• _Activity_:
Return, from the lines below, each one that includes the word "latchLoKnown".

• _Data under study_:
--- START ---

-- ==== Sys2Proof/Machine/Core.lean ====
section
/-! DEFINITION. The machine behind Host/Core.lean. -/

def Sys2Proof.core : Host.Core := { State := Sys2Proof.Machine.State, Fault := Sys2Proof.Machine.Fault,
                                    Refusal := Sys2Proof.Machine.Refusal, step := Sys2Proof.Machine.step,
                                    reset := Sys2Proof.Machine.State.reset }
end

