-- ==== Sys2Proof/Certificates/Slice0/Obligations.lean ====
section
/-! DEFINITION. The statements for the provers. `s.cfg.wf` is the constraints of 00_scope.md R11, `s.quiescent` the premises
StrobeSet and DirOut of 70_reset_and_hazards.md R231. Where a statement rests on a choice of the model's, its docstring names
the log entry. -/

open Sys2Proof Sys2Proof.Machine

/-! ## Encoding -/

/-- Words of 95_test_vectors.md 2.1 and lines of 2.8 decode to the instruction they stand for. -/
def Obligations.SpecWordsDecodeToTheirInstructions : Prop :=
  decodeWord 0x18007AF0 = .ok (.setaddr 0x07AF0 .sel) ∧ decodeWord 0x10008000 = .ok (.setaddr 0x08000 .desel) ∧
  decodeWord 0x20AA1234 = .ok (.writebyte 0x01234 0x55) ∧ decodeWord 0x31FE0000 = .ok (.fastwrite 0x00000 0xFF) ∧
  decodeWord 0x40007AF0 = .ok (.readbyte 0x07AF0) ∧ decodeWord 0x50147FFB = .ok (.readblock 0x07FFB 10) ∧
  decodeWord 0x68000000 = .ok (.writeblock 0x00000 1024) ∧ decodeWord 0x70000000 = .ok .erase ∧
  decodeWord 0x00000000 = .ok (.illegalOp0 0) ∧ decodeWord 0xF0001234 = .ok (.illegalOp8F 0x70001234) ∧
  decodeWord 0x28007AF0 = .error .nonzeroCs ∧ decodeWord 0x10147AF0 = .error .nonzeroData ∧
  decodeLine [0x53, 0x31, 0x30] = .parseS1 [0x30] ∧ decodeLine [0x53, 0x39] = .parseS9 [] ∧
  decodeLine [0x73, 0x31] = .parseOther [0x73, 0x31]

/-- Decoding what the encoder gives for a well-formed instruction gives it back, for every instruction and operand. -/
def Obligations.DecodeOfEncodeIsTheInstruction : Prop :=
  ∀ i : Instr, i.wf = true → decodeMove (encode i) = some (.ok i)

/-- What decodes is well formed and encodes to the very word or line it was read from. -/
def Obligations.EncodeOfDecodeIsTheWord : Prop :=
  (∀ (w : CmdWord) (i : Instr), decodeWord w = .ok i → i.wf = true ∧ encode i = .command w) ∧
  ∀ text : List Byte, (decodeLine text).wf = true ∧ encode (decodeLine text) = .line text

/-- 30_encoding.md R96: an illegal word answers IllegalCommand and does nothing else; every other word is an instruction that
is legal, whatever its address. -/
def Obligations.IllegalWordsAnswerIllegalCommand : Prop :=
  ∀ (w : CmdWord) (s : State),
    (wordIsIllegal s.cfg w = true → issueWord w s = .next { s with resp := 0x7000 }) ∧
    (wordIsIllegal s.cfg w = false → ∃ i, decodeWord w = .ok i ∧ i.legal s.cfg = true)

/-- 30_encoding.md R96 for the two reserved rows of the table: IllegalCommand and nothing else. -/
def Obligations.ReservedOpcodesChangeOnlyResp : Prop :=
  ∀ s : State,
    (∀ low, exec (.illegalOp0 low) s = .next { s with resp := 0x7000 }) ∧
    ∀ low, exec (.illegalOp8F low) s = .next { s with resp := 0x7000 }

--- END ---
--- START ---

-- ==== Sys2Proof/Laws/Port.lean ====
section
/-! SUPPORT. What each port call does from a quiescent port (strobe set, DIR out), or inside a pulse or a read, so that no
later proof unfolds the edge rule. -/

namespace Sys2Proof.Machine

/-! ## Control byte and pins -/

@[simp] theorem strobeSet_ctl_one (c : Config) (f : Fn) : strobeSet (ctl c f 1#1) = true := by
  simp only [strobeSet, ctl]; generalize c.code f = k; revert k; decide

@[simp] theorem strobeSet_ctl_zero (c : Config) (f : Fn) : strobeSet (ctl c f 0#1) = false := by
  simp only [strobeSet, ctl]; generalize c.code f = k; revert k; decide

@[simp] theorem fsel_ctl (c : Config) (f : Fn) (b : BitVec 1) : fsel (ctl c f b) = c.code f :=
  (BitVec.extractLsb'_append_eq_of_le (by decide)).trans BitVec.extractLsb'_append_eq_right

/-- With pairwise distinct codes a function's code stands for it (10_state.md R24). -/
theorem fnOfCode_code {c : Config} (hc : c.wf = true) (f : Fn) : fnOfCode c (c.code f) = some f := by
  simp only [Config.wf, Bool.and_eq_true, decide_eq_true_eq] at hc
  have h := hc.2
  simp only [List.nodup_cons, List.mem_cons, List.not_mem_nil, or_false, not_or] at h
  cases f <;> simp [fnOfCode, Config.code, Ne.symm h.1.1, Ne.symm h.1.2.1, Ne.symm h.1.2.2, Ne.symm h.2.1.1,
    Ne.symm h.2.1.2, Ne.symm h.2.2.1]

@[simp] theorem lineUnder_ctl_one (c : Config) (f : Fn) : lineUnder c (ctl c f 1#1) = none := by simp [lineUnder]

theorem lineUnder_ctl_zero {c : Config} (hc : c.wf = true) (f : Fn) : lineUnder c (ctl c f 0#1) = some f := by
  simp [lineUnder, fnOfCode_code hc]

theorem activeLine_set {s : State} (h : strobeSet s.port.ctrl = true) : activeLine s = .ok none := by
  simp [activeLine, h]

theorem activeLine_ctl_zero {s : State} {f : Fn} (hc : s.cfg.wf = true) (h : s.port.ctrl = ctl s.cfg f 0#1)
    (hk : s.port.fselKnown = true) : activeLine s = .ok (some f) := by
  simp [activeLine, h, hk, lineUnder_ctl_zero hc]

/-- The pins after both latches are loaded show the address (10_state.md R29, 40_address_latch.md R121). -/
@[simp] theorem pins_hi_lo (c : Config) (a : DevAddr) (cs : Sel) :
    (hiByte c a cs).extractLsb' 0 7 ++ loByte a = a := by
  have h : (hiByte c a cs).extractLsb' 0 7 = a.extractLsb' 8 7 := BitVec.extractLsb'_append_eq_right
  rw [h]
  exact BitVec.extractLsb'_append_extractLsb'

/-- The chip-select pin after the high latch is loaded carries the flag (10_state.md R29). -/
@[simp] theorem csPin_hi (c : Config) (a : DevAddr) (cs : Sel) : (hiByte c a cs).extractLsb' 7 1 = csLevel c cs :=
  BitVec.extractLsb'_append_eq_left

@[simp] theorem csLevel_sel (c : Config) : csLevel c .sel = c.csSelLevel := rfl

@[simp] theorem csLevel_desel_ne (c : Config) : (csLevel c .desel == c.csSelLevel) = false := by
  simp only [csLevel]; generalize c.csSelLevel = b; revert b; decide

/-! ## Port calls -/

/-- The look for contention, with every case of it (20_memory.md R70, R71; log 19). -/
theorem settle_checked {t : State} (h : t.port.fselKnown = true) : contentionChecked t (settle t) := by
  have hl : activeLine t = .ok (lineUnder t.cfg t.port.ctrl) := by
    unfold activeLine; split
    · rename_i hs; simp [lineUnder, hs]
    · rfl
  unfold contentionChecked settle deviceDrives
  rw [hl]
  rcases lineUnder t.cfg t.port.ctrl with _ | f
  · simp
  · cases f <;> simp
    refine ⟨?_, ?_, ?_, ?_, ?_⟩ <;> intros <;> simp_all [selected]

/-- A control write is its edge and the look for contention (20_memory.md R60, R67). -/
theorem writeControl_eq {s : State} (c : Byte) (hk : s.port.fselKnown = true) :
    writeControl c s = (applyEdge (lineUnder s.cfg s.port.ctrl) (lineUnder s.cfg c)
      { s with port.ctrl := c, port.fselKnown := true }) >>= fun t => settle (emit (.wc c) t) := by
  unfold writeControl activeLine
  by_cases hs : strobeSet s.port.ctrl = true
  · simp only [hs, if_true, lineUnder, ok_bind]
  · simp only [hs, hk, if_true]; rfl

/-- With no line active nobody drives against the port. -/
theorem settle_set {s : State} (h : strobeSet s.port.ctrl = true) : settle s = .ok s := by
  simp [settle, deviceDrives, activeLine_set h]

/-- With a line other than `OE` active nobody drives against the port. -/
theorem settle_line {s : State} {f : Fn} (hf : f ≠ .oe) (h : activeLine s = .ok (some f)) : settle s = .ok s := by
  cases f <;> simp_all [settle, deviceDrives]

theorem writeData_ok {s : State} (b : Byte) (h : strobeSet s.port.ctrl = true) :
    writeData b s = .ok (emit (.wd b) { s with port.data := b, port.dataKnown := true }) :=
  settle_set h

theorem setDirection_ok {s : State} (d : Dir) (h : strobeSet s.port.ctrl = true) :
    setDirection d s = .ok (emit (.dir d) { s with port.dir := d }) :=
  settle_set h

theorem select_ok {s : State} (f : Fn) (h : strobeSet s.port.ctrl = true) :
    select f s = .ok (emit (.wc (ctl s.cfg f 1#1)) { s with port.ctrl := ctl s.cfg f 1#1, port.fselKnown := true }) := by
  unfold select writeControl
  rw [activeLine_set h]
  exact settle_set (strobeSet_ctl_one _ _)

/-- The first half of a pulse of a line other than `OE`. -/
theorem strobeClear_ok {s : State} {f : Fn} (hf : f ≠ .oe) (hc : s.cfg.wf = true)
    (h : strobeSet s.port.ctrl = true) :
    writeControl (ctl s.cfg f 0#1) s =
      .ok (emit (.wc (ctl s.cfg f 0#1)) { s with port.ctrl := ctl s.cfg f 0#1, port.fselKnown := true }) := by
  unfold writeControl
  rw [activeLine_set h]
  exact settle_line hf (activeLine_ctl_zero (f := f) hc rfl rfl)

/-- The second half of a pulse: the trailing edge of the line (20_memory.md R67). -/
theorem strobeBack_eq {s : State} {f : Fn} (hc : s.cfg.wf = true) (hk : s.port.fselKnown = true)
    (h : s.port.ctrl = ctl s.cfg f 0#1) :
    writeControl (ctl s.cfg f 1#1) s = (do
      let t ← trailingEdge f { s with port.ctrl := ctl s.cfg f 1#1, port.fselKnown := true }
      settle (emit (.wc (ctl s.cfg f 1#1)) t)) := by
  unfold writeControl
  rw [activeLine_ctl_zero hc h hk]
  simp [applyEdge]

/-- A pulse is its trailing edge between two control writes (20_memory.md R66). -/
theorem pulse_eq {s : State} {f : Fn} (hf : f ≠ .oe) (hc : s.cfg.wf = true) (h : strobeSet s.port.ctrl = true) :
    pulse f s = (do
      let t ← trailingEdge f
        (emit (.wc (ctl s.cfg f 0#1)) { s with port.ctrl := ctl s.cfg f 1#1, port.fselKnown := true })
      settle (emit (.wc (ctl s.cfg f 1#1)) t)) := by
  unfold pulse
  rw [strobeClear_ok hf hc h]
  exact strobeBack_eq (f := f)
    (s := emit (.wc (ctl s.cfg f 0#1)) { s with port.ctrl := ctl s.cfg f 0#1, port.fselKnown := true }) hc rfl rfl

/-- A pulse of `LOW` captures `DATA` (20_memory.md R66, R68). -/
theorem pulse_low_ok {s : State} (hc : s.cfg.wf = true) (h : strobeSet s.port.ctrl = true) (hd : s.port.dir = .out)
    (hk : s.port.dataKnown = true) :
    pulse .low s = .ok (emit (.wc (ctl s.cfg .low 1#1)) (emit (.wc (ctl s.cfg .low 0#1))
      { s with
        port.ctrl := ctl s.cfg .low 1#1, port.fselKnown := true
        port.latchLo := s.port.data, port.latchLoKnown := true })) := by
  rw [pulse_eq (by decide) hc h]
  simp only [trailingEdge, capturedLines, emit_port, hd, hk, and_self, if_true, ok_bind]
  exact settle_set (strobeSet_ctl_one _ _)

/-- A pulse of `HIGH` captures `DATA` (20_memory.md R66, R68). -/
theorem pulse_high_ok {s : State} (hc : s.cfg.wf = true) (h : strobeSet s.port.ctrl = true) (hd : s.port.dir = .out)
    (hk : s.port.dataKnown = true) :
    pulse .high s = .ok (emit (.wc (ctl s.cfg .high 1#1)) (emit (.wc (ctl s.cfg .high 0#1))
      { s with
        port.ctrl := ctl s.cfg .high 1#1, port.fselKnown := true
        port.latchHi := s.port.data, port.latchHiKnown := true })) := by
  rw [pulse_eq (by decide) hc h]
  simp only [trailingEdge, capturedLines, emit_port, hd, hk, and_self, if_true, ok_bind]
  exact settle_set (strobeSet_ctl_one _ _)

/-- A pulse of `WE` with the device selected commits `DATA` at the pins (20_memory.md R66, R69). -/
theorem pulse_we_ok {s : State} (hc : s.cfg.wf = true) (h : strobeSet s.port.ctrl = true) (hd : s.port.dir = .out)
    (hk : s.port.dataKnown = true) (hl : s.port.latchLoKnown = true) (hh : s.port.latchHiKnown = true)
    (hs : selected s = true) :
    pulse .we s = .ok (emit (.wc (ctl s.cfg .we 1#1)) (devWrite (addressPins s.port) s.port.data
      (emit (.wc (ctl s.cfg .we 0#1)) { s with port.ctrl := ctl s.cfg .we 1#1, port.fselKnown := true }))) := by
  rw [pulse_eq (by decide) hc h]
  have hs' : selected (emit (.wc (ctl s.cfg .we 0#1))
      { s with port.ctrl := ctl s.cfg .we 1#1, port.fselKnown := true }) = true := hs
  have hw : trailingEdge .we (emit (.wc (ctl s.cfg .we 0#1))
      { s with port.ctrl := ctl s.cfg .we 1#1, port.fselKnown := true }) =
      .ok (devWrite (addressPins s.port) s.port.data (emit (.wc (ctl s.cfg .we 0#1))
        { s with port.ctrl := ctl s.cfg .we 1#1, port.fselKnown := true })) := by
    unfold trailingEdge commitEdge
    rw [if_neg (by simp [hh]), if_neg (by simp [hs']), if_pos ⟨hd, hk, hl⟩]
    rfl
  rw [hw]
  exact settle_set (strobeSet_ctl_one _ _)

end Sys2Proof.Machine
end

--- END ---

• _Solution_:
        port.latchLo := s.port.data, port.latchLoKnown := true })) := by
    (hk : s.port.dataKnown = true) (hl : s.port.latchLoKnown = true) (hh : s.port.latchHiKnown = true)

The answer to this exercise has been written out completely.